* Problem to work on:
From the listing below, retype exactly the line holding "s.vars e = .ok v →", the line holding "(s.unit u).icSar &&& 0x380", and the lines between them; skip everything else.

* Material for the task:
+---+

/-- A command word is pushed whole (40_register_access.md R156; 30_encoding.md R115): CW and CR on an idle controller, TD on a target
with room, which may hold earlier bytes. -/
def Obligations.CommandWordsArePushed : Prop :=
  ∀ (s : State) (u : UnitId) (b : Byte), (s.unit u).icEnable.getLsbD 0 = true →
    ((s.unit u).role = .controller → (s.unit u).txAbrt = false → (s.unit u).txf = [] → (∀ t, s.phase ≠ .readPending u t) →
      exec (.writeIcDataCmdCw u b) s = .next (s.setUnit u { s.unit u with txf := [⟨b, false, true, false⟩] }).finish ∧
      exec (.writeIcDataCmdCr u b) s = .next (s.setUnit u { s.unit u with txf := [⟨b, true, true, false⟩] }).finish) ∧
    ((s.unit u).role = .target → (s.unit u).txf.length < 16 →
      exec (.writeIcDataCmdTd u b) s =
        .next (s.setUnit u { s.unit u with txf := (s.unit u).txf ++ [⟨b, false, false, false⟩] }).finish)

/-- The checks of a write of IC_DATA_CMD, for every value, in their order: the first that fails gives the reason
(40_register_access.md R156; 60_exceptions.md R314; decisions D5, D8, D14, D15, D16, D48). A reserved bit 31:12 is refused before
them all (20_memory.md R86; log 33). -/
def Obligations.CommandChecksComeInOrder : Prop :=
  ∀ (s : State) (u : UnitId) (x : Option Var) (e : Expr) (v : Word), s.fault = none → evalWord s.vars e = .ok v →
    (v >>> 12 ≠ 0 → exec (.write (.icDataCmd u) (.value e) x) s = .next (s.setFault (.unadmitted (Reg.icDataCmd u).addr))) ∧
    (v >>> 12 = 0 → (s.unit u).icEnable.getLsbD 0 = false →
      exec (.write (.icDataCmd u) (.value e) x) s = .next (s.setFault (.unitDisabled u))) ∧
    (v >>> 12 = 0 → (s.unit u).icEnable.getLsbD 0 = true →
      (¬ ((s.unit u).role = .controller ∧ (v >>> 8 = 2 ∨ v >>> 8 = 3)) → ¬ ((s.unit u).role = .target ∧ v >>> 8 = 0) →
        exec (.write (.icDataCmd u) (.value e) x) s = .next (s.setFault (.unadmittedCmd u v))) ∧
      ((s.unit u).role = .controller → (v >>> 8 = 2 ∨ v >>> 8 = 3) →
        ((s.unit u).txAbrt = true →
          exec (.write (.icDataCmd u) (.value e) x) s = .next (s.setFault (.writeWhileAborted u))) ∧
        ((s.unit u).txAbrt = false → ((s.unit u).txf ≠ [] ∨ ∃ t, s.phase = .readPending u t) →
          exec (.write (.icDataCmd u) (.value e) x) s = .next (s.setFault (.overlappedTransaction u)))) ∧
      ((s.unit u).role = .target → v >>> 8 = 0 → (s.unit u).txf.length = 16 →
        exec (.write (.icDataCmd u) (.value e) x) s = .next (s.setFault (.txOverflow u))))

/-- The enabling write latches the role of a legal configuration with ready pins, and changes nothing else of the unit
(40_register_access.md R160; 10_state.md R47). -/
def Obligations.EnableLatchesTheRole : Prop :=
  ∀ (s : State) (u : UnitId), (s.unit u).icEnable.getLsbD 0 = false → (s.unit u).icCon &&& 0x398 = 0 →
    s.pinRole (s.board.sdaPin u) = .i2c u .sda → s.pinRole (s.board.sclPin u) = .i2c u .scl →
    ((s.unit u).icCon.getLsbD 0 = true → (s.unit u).icCon.getLsbD 6 = true → (s.unit u).icTar.getLsbD 11 = false →
      (s.unit u).icTar &&& 0x380 = 0 → 0x08 ≤ (s.unit u).icTar &&& 0x7F → (s.unit u).icTar &&& 0x7F ≤ 0x77 →
      exec (.writeIcEnable u 1) s = .next (s.setUnit u { s.unit u with role := .controller, icEnable := 1 }).finish) ∧
    ((s.unit u).icCon.getLsbD 0 = false → (s.unit u).icCon.getLsbD 6 = false →
      (s.unit u).icSar &&& 0x380 = 0 → 0x08 ≤ (s.unit u).icSar &&& 0x7F → (s.unit u).icSar &&& 0x7F ≤ 0x77 →
      exec (.writeIcEnable u 1) s = .next (s.setUnit u { s.unit u with role := .target, icEnable := 1 }).finish)

/-- The checks of the enabling write: an illegal configuration first, then the pins (40_register_access.md R160; decisions D17,
D24). -/
def Obligations.EnableChecksComeInOrder : Prop :=
  ∀ (s : State) (u : UnitId), s.fault = none → (s.unit u).icEnable.getLsbD 0 = false →
    let con := (s.unit u).icCon
    let a := if con.getLsbD 0 then (s.unit u).icTar else (s.unit u).icSar
    let legal := con.getLsbD 0 = con.getLsbD 6 ∧ con &&& 0x398 = 0 ∧ a &&& 0x380 = 0 ∧ 0x08 ≤ a &&& 0x7F ∧ a &&& 0x7F ≤ 0x77 ∧
      (con.getLsbD 0 = true → a.getLsbD 11 = false)
    (¬ legal → exec (.writeIcEnable u 1) s = .next (s.setFault (.illegalConfig u))) ∧
    (legal → ¬ (s.pinRole (s.board.sdaPin u) = .i2c u .sda ∧ s.pinRole (s.board.sclPin u) = .i2c u .scl) →
      exec (.writeIcEnable u 1) s = .next (s.setFault (.pinNotReady u)))

/-- The disabling write flushes both FIFOs, draws the two flags and the abort reason and drops the role; with work pending it is
`F_DISABLE_ACTIVE` (40_register_access.md R160; decision D18). -/
def Obligations.DisableFlushesAnIdleUnit : Prop :=
  ∀ (s : State) (u : UnitId), (s.unit u).icEnable.getLsbD 0 = true →
    ((s.unit u).txf = [] → (∀ c t, s.phase = .readPending c t → u ≠ c ∧ u ≠ t) → ∃ (ta rq : Bool) (reason : Word),
      exec (.writeIcEnable u 0) s = .next ((s.setUnit u
        { s.unit u with txf := [], rxf := [], txAbrt := ta, rdReq := rq, abrtSrc := reason, role := .none, icEnable := 0 }).drew
          3).finish) ∧
    (s.fault = none → ((s.unit u).txf ≠ [] ∨ ∃ c t, s.phase = .readPending c t ∧ (u = c ∨ u = t)) →
      exec (.writeIcEnable u 0) s = .next (s.setFault (.disableActive u)))

/-- Writing ENABLE the value it holds changes nothing, in any state of the unit, and a value with ABORT or another bit set is
`F_UNADMITTED` (40_register_access.md R160; decision D39). -/
def Obligations.EnableWriteWithoutAChange : Prop :=
  ∀ (s : State) (u : UnitId) (v : Word),
    (v >>> 1 = 0 → (s.unit u).icEnable.getLsbD 0 = v.getLsbD 0 → exec (.writeIcEnable u v) s = .next s.finish) ∧
    (s.fault = none → v >>> 1 ≠ 0 → exec (.writeIcEnable u v) s = .next (s.setFault (.unadmitted (Reg.icEnable u).addr)))

/-! ## The access layer -/

/-- `read <REG>` is the 32-bit read at the register's address and nothing more (40_register_access.md R150): it is that access's
instruction, or `F_UNADMITTED` for a register that no row admits for R. It completes for every readable register but an empty or
disabled IC_DATA_CMD, with the CPU side otherwise unchanged. -/
def Obligations.ReadIsOneAccess : Prop :=
  ∀ (s : State) (x : Option Var) (r : Reg),
    (r.readable = true → ∃ i, decode (.read x r.addr 4) = .ok i ∧ exec (.read x r) s = exec i s) ∧
    (r.readable = false → s.fault = none → decode (.read x r.addr 4) = .error (.unadmitted r.addr) ∧
      exec (.read x r) s = .next (s.setFault (.unadmitted r.addr))) ∧
    (r.readable = true → (∀ u, r = .icDataCmd u → (s.unit u).icEnable.getLsbD 0 = true ∧ (s.unit u).rxf ≠ []) →
      ∃ (v : Word) (m : State), exec (.read x r) s = .next (m.ret x (.word v)) ∧ SameCpu s m)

+---+

* Result of this task:
  ∀ (s : State) (u : UnitId) (x : Option Var) (e : Expr) (v : Word), s.fault = none → evalWord s.vars e = .ok v →
    (v >>> 12 ≠ 0 → exec (.write (.icDataCmd u) (.value e) x) s = .next (s.setFault (.unadmitted (Reg.icDataCmd u).addr))) ∧
    (v >>> 12 = 0 → (s.unit u).icEnable.getLsbD 0 = false →
      exec (.write (.icDataCmd u) (.value e) x) s = .next (s.setFault (.unitDisabled u))) ∧
    (v >>> 12 = 0 → (s.unit u).icEnable.getLsbD 0 = true →
      (¬ ((s.unit u).role = .controller ∧ (v >>> 8 = 2 ∨ v >>> 8 = 3)) → ¬ ((s.unit u).role = .target ∧ v >>> 8 = 0) →
        exec (.write (.icDataCmd u) (.value e) x) s = .next (s.setFault (.unadmittedCmd u v))) ∧
      ((s.unit u).role = .controller → (v >>> 8 = 2 ∨ v >>> 8 = 3) →
        ((s.unit u).txAbrt = true →
          exec (.write (.icDataCmd u) (.value e) x) s = .next (s.setFault (.writeWhileAborted u))) ∧
        ((s.unit u).txAbrt = false → ((s.unit u).txf ≠ [] ∨ ∃ t, s.phase = .readPending u t) →
          exec (.write (.icDataCmd u) (.value e) x) s = .next (s.setFault (.overlappedTransaction u)))) ∧
      ((s.unit u).role = .target → v >>> 8 = 0 → (s.unit u).txf.length = 16 →
        exec (.write (.icDataCmd u) (.value e) x) s = .next (s.setFault (.txOverflow u))))

/-- The enabling write latches the role of a legal configuration with ready pins, and changes nothing else of the unit
(40_register_access.md R160; 10_state.md R47). -/
def Obligations.EnableLatchesTheRole : Prop :=
  ∀ (s : State) (u : UnitId), (s.unit u).icEnable.getLsbD 0 = false → (s.unit u).icCon &&& 0x398 = 0 →
    s.pinRole (s.board.sdaPin u) = .i2c u .sda → s.pinRole (s.board.sclPin u) = .i2c u .scl →
    ((s.unit u).icCon.getLsbD 0 = true → (s.unit u).icCon.getLsbD 6 = true → (s.unit u).icTar.getLsbD 11 = false →
      (s.unit u).icTar &&& 0x380 = 0 → 0x08 ≤ (s.unit u).icTar &&& 0x7F → (s.unit u).icTar &&& 0x7F ≤ 0x77 →
      exec (.writeIcEnable u 1) s = .next (s.setUnit u { s.unit u with role := .controller, icEnable := 1 }).finish) ∧
    ((s.unit u).icCon.getLsbD 0 = false → (s.unit u).icCon.getLsbD 6 = false →
      (s.unit u).icSar &&& 0x380 = 0 → 0x08 ≤ (s.unit u).icSar &&& 0x7F → (s.unit u).icSar &&& 0x7F ≤ 0x77 →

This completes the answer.